Segment Start: Material provided

-- ==== Sys2Proof/Tests/Slice0.lean ====
section
/-! SUPPORT. Tests: the well-formedness checks, commands and formats written out from the spec, single steps, and for
every statement with hypotheses a concrete state and operands that meet them. -/

namespace Sys2Proof.Tests

open Sys2Proof Sys2Proof.Machine

/-! ### Small states -/

/-- A frame is open for a command; check mode as given. -/
def opened (checked : Bool) (s : State) : State := { s with link.frame := .command, link.checkMode := checked }

/-- Right after reset, with a frame open. -/
def fresh : State := opened false State.reset

/-- Node 0, an online SOURCE, and node 1, a BUS, joined by the CLOSED switch 0; node 2, a LOAD, behind the OPEN
switch 1. -/
def net : Store :=
  { nodes :=
      [(0, { kind := .source, initialOnline := some true, online := some true, island := some 0, prev := none,
             next := some 1, incidence := [0] }),
       (1, { kind := .bus, initialOnline := none, online := none, island := some 0, prev := some 0, next := none,
             incidence := [0, 1] }),
       (2, { kind := .load, initialOnline := none, online := none, island := some 1, prev := none, next := none,
             incidence := [1] })]
    switches :=
      [(0, { endA := 0, endB := 1, initial := .closed, archived := .closed, held := .closed, override := none,
             effective := .closed, retired := false, discrepancy := false, changeCount := 0, lastChange := none }),
       (1, { endA := 1, endB := 2, initial := .opened, archived := .opened, held := .opened, override := none,
             effective := .opened, retired := false, discrepancy := false, changeCount := 0, lastChange := none })]
    islands :=
      [(0, { generation := 0, body := some { feed := .live, memberCount := 2, sourceCount := 1, loadCount := 0,
                                             first := 0, last := 1, since := 0 } }),
       (1, { generation := 0, body := some { feed := .dead, memberCount := 1, sourceCount := 0, loadCount := 1,
                                             first := 2, last := 2, since := 0 } })] }

/-- The small network compiled, in run state `r`, with a frame open. -/
def live (r : RunState) : State :=
  { fresh with
    store := net
    resolver.counts := { live := 1, deadNodes := 1, deadLoads := 1 }
    run.state := r
    clock.pausedState := r == .paused
    clock.boundary := if r = .stepping then some 100 else none }

/-- The grant `g` is in progress and the resolver works job `j`. -/
def working (g : Grant) (j : Job) (stage : JobStage) : State :=
  { live .running with
    arbiter.grant := g
    resolver.current := some { JobInProgress.begin j { live := 1, deadNodes := 1, deadLoads := 1 } with stage := stage } }

/-- The job in progress of `working`. -/
def workingJob (j : Job) (stage : JobStage) : JobInProgress :=
  { JobInProgress.begin j { live := 1, deadNodes := 1, deadLoads := 1 } with stage := stage }

/-- Buffer A is ACTIVE with the entries `es` and the Sequencer has the grant, in run state `r`. -/
def playing (r : RunState) (es : List (BitVec 64)) : State :=
  { live r with
    arbiter.grant := .sequencer
    clock.time := 1020
    sequencer.bufferA := { state := .active, tag := some .forward, entries := es, index := 0, lastLoad := none } }

/-- Compile or restore holds the store at the stage given. -/
def staged (r : RunState) (c : Option CompileStage) (x : Option RestoreStage) : State :=
  { live r with
    arbiter.grant := .compileRestore
    run := { state := r, compileStage := c, restoreStage := x } }

/-- `fresh` answered with the two bytes 05 01. -/
def answered : State := { fresh with link.frame := .status, link.reply := [0x05, 0x01] }

/-- The state of a step that answers one. -/
def after (o : Host.Outcome State Fault Refusal) : Option State :=
  match o with
  | .next t => some t
  | _ => none

theorem taken_opened (c : Command) (s : State) : Taken c none (opened false s) := ⟨rfl, rfl⟩
theorem taken_fresh (c : Command) : Taken c none fresh := ⟨rfl, rfl⟩
theorem taken_live (c : Command) (r : RunState) : Taken c none (live r) := ⟨rfl, rfl⟩
theorem quiet_fresh : Quiet fresh := ⟨rfl, rfl, rfl, rfl, rfl, rfl⟩
theorem quiet_live (r : RunState) : Quiet (live r) := by cases r <;> exact ⟨rfl, rfl, rfl, rfl, rfl, rfl⟩

/-- In check mode the commands carry the XOR of their arguments, and are taken the same way. -/
theorem taken_checked : Taken (.setEnd 40000) (some 0xDC) (opened true (live .paused)) := ⟨rfl, by unfold GoodCheck; decide⟩

/-! ### Well-formedness, and the bytes of commands (R178, R186, R191) -/

theorem test_wf_unknown_command : (Instr.unknownCommand 0x10).WellFormed = false := by decide
theorem test_wf_batch_entry_empty : (Instr.batchEntry []).WellFormed = false := by decide
theorem test_wf_batch_entry_long : (Instr.batchEntry (List.replicate 10 0)).WellFormed = false := by decide
theorem test_wf_sample_event : (Instr.sampleEvent 0 [3, 3]).WellFormed = false := by decide
theorem test_wf_accepts : (Instr.unknownCommand 0xFF).WellFormed = true ∧
    (Instr.batchEntry (List.replicate 9 0)).WellFormed = true := by decide

/-- One command of each family, its bytes as R178 and R193 spell them. -/
theorem test_decode_families :
    decodeCommand 0x10 [0x00, 0x07, 0x01, 0x01] = some (.defineNode 7 1 1) ∧
    decodeCommand 0x11 [0x00, 0x28, 0x00, 0x64, 0x00, 0x65, 0x01] = some (.defineSwitch 40 100 101 1) ∧
    decodeCommand 0x13 [] = some .clearModel ∧
    decodeCommand 0x21 [0x1F, 0xFF, 0x02] = some (.overrideSwitch 8191 2) ∧
    decodeCommand 0x32 [0x00, 0x03, 0x01, 0x08] = some (.walkSet 3 1 8) ∧
    decodeCommand 0x41 [0x01, 0x00, 0x02] = some (.setPacing 256 2) ∧
    decodeCommand 0x50 [0x41, 0x01] = some (.loadBatch 0x41 1) ∧
    decodeCommand 0x63 [] = some .step ∧
    decodeCommand 0x70 [0x00, 0x02, 0x00, 0x00, 0x02, 0x01] = some (.setWatch 0 2 0 2 1) ∧
    decodeCommand 0x74 [0x00, 0x60, 0x10] = some (.setEventEnables 0x006010) ∧
    decodeCommand 0x83 [0x0F, 0x02, 0x00, 0x66, 0x00, 0x01, 0x00] = some (.setIndicator 15 2 102 0 1 0) ∧
    decodeCommand 0x90 [0x01] = some (.setCheckMode 1) := by decide

/-- The frame of SET END 40,000 (chapter 10's worked frame). -/
theorem test_set_end_bytes :
    (Command.setEnd 40000).frameBytes = [0x42, 0x00, 0x00, 0x9C, 0x40] ∧
    xorBytes (Command.setEnd 40000).argBytes = 0xDC := by decide

/-- 0x00, 0xA7 and 0xFF name no command (R179, and frame 3 of chapter 10's second example). -/
theorem test_unknown_codes : argCount 0x00 = none ∧ argCount 0xA7 = none ∧ argCount 0xFF = none := by decide

theorem test_decode_table_word : decodeTableWord 8 0x42 = none := rfl

/-- The layouts of R191: SWITCH 43 CLOSED to OPEN, SOURCE 103 online no, CUE, and a kind code that names none. -/
theorem test_entries :
    readEntry 0x01002B10000004B0 = .switch 43 (some .closed) (some .opened) ∧
    entryTime 0x01002B10000004B0 = 1200 ∧
    readEntry 0x02006700000003F4 = .source 103 (some false) ∧
    readEntry 0x03FFFFFF000003FC = .cue ∧ readEntry 0x0400000000000000 = .bad := by decide

/-! ### Single steps -/

/-- Chapter 10's frame: in check mode SET END 40,000 in PAUSED is answered 01 00 00 9C 40 DD. -/
theorem test_set_end_reply :
    (after (exec (.setEnd 40000 (some 0xDC)) (opened true (live .paused)))).map (·.link.reply) =
      some [0x01, 0x00, 0x00, 0x9C, 0x40, 0xDD] := by decide

/-- The same frame with 0xDD in place of the check byte: CHECK, twice, and E stays. -/
theorem test_set_end_mismatch :
    (after (exec (.setEnd 40000 (some 0xDD)) (opened true (live .paused)))).map
      (fun t => (t.link.reply, t.clock.endTime, t.flag .linkCheck)) = some ([0x06, 0x06], 4294967295, true) := by
  decide

/-- Frame 1 of chapter 10's second example: LOOKUP NODE 7 in RESTORING is answered BUSY. -/
theorem test_lookup_busy :
    (after (exec (.lookupNode 7 none) (staged .restoring none (some .first)))).map (·.link.reply) = some [0x02] := by
  decide

/-- LOOKUP NODE 1 of the small network (R192). -/
theorem test_lookup_node :
    (after (exec (.lookupNode 1 none) (live .ready))).map (·.link.reply) =
      some [0x01, 0x00, 0x01, 0x01, 0x00, 0xFF, 0x00, 0x00, 0x00, 0x01, 0x01] := by decide

/-- LOOKUP ISLAND 1 of the small network: dead, one load, node 2 (R192). -/
theorem test_lookup_island :
    (after (exec (.lookupIsland 1 0 none) (live .ready))).map (·.link.reply) =
      some [0x01, 0x00, 0x01, 0x01, 0x00, 0x00, 0x00, 0x01, 0x00, 0x00, 0x00, 0x01, 0x00, 0x02, 0x00, 0x02,
            0x00, 0x00, 0x00, 0x00, 0x01] := by decide

/-- A handle with another generation is answered STALE (R61). -/
theorem test_lookup_stale :
    (after (exec (.lookupIsland 1 1 none) (live .ready))).map (·.link.reply) = some [0x05, 0x01, 0x00] := by decide

/-- A tick of 256 moves T by one unit and leaves F (R84). -/
theorem test_tick_one_unit :
    (after (exec .pacingTick (live .running))).map (fun t => (t.clock.time, t.clock.frac)) = some (1, 0) := by decide

/-- A tick of 384 leaves the fraction 128 (R84). -/
theorem test_tick_fraction :
    (after (exec .pacingTick { live .running with clock.rate := 384 })).map
      (fun t => (t.clock.time, t.clock.frac)) = some (1, 128) := by decide

/-- OVERRIDE SWITCH 1 to CLOSED starts the MERGE at once and the resolver is granted (R33, R45). -/
theorem test_override_merges :
    (after (exec (.overrideSwitch 1 1 none) (live .ready))).map
      (fun t => (t.arbiter.grant, t.resolver.current.map (·.job))) = some (.resolver, some (.merge 1 0)) := by decide

/-- The MERGE keeps island 0, which has more members (R49). -/
theorem test_merge_survivor :
    (after (exec .mergeGuard
      { working .resolver (.merge 1 0) .guard with
        store.switches := net.switches.map fun p => (p.1, { p.2 with effective := .closed }) })).map
      (fun t => t.resolver.current.map fun j => (j.survivor, j.absorbed)) =
      some (some (some 0, some 1)) := by decide

/-- The worked cascade's entry 69: a CUE pauses the run, and BATCH_DONE follows the last entry (R115, R110). -/
theorem test_cue_entry :
    (after (exec .applyEntry (playing .running [0x03000000000003FC]))).map
      (fun t => (t.run.state, t.flag .cue, t.flag .batchDone, t.sequencer.bufferA.state)) =
      some (.paused, true, true, .empty) := by decide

Segment End: Material provided

* **Task objective**
The expected output is the run of lines from the one that includes "(fun t => t.resolver.current.map" through the end of the listing above, exactly as they stand.

* **Expected output**
      (fun t => t.resolver.current.map fun j => (j.survivor, j.absorbed)) =
      some (some (some 0, some 1)) := by decide

/-- The worked cascade's entry 69: a CUE pauses the run, and BATCH_DONE follows the last entry (R115, R110). -/
theorem test_cue_entry :
    (after (exec .applyEntry (playing .running [0x03000000000003FC]))).map
      (fun t => (t.run.state, t.flag .cue, t.flag .batchDone, t.sequencer.bufferA.state)) =
      some (.paused, true, true, .empty) := by decide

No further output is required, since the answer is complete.